*** Opening of INFORMATION ***
-- ==== Sys2Proof/Tests/Slice0.lean ====
section
/-! SUPPORT. Tests against the values of spec/95_test_vectors.md and of the rules' own examples, the WellFormed smoke test, and for
every obligation with hypotheses a state and operands that meet them. -/

namespace Sys2Proof.Tests

open Sys2Proof.Machine Sys2Proof.Safety

-- STATES

/-- A build with the portable path, `MAX_SPAN_BYTES` 64 and zero-length spans accepted. -/
def portable : Params := ⟨true, false, 3, .noop⟩

/-- The same build with the hardware path. -/
def withAes : Params := ⟨true, true, 3, .noop⟩

/-- The same build with zero-length spans rejected. -/
def rejecting : Params := ⟨true, false, 3, .reject⟩

/-- A context right after `NEW`. -/
def newContext (p : Params) (a : Alg) : State :=
  { State.resetWith p with ctxLive := true, alg := a, impl := selectImpl p }

/-- A context with a key and an IV, and bytes in the buffer. -/
def ready (p : Params) (a : Alg) (key : List Byte) (v : Block) (buffer : List Byte) : State :=
  withBuffer buffer (installIv v (installKey key (key.length / 4) (newContext p a)))

/-- The bytes of a block. -/
def key128 : List Byte := bytesOfBlock 0x2b7e151628aed2a6abf7158809cf4f3c#128

/-- The key `000102...` of a number of bytes. -/
def countingKey (n : Nat) : List Byte := (List.range n).map (BitVec.ofNat 8)

/-- The state a command or a step leaves. -/
def left : Host.Outcome State Fault Refusal → Option State
  | .next s => some s
  | .fault _ => none
  | .refused _ => none

/-- The STATUS word a command or a step leaves. -/
def statusLeft (o : Host.Outcome State Fault Refusal) : Option Word := (left o).map statusWord

-- SYNTAX: an ill-formed term for the check, which the check refuses (R63)

theorem test_wellFormed_refuses_code_7 : WellFormed (.new 7#3) = false := by decide

theorem test_wellFormed_accepts_code_6 : WellFormed (.new 6#3) = true := by decide

-- DECODING: the words of spec/opcode_table.json, bit by bit: 31..7 RSV, 6..4 ALG, 3..0 OP

theorem test_decode_new : decode 0b00000000000000000000000000000001#32 = .command (.new 0#3) := by decide

theorem test_decode_new_aes256_ctr : decode 0b00000000000000000000000001100001#32 = .command (.new 6#3) := by decide

theorem test_decode_new_code_7 : decode 0b00000000000000000000000001110001#32 = .illegalCommand := by decide

theorem test_decode_setKey : decode 0b00000000000000000000000000000010#32 = .command .setKey := by decide

theorem test_decode_setIv : decode 0b00000000000000000000000000000011#32 = .command .setIv := by decide

theorem test_decode_encrypt : decode 0b00000000000000000000000000000100#32 = .command .encrypt := by decide

theorem test_decode_decrypt : decode 0b00000000000000000000000000000101#32 = .command .decrypt := by decide

theorem test_decode_free : decode 0b00000000000000000000000000000110#32 = .command .free := by decide

theorem test_decode_reserved_op : decode 0b00000000000000000000000000000111#32 = .illegalCommand := by decide

theorem test_decode_alg_outside_new : decode 0b00000000000000000000000000010010#32 = .illegalCommand := by decide

theorem test_decode_reserved_bit : decode 0b10000000000000000000000000000001#32 = .illegalCommand := by decide

theorem test_decodeTableWord : decodeTableWord 32 0x41 = some (.new 4#3) ∧ decodeTableWord 32 0 = none := by decide

-- ROMS (section 2.1 of the vectors)

theorem test_sbox_corners :
    sbox 0x00#8 = 0x63#8 ∧ sbox 0x01#8 = 0x7C#8 ∧ sbox 0x53#8 = 0xED#8 ∧ sbox 0xFF#8 = 0x16#8 := by decide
*** Close of INFORMATION ***
** EXERCISE DESCRIPTION **
Copy each line of the listing that carries the word "same".

** RESULT OF THE EXERCISE **
/-- The same build with the hardware path. -/
/-- The same build with zero-length spans rejected. -/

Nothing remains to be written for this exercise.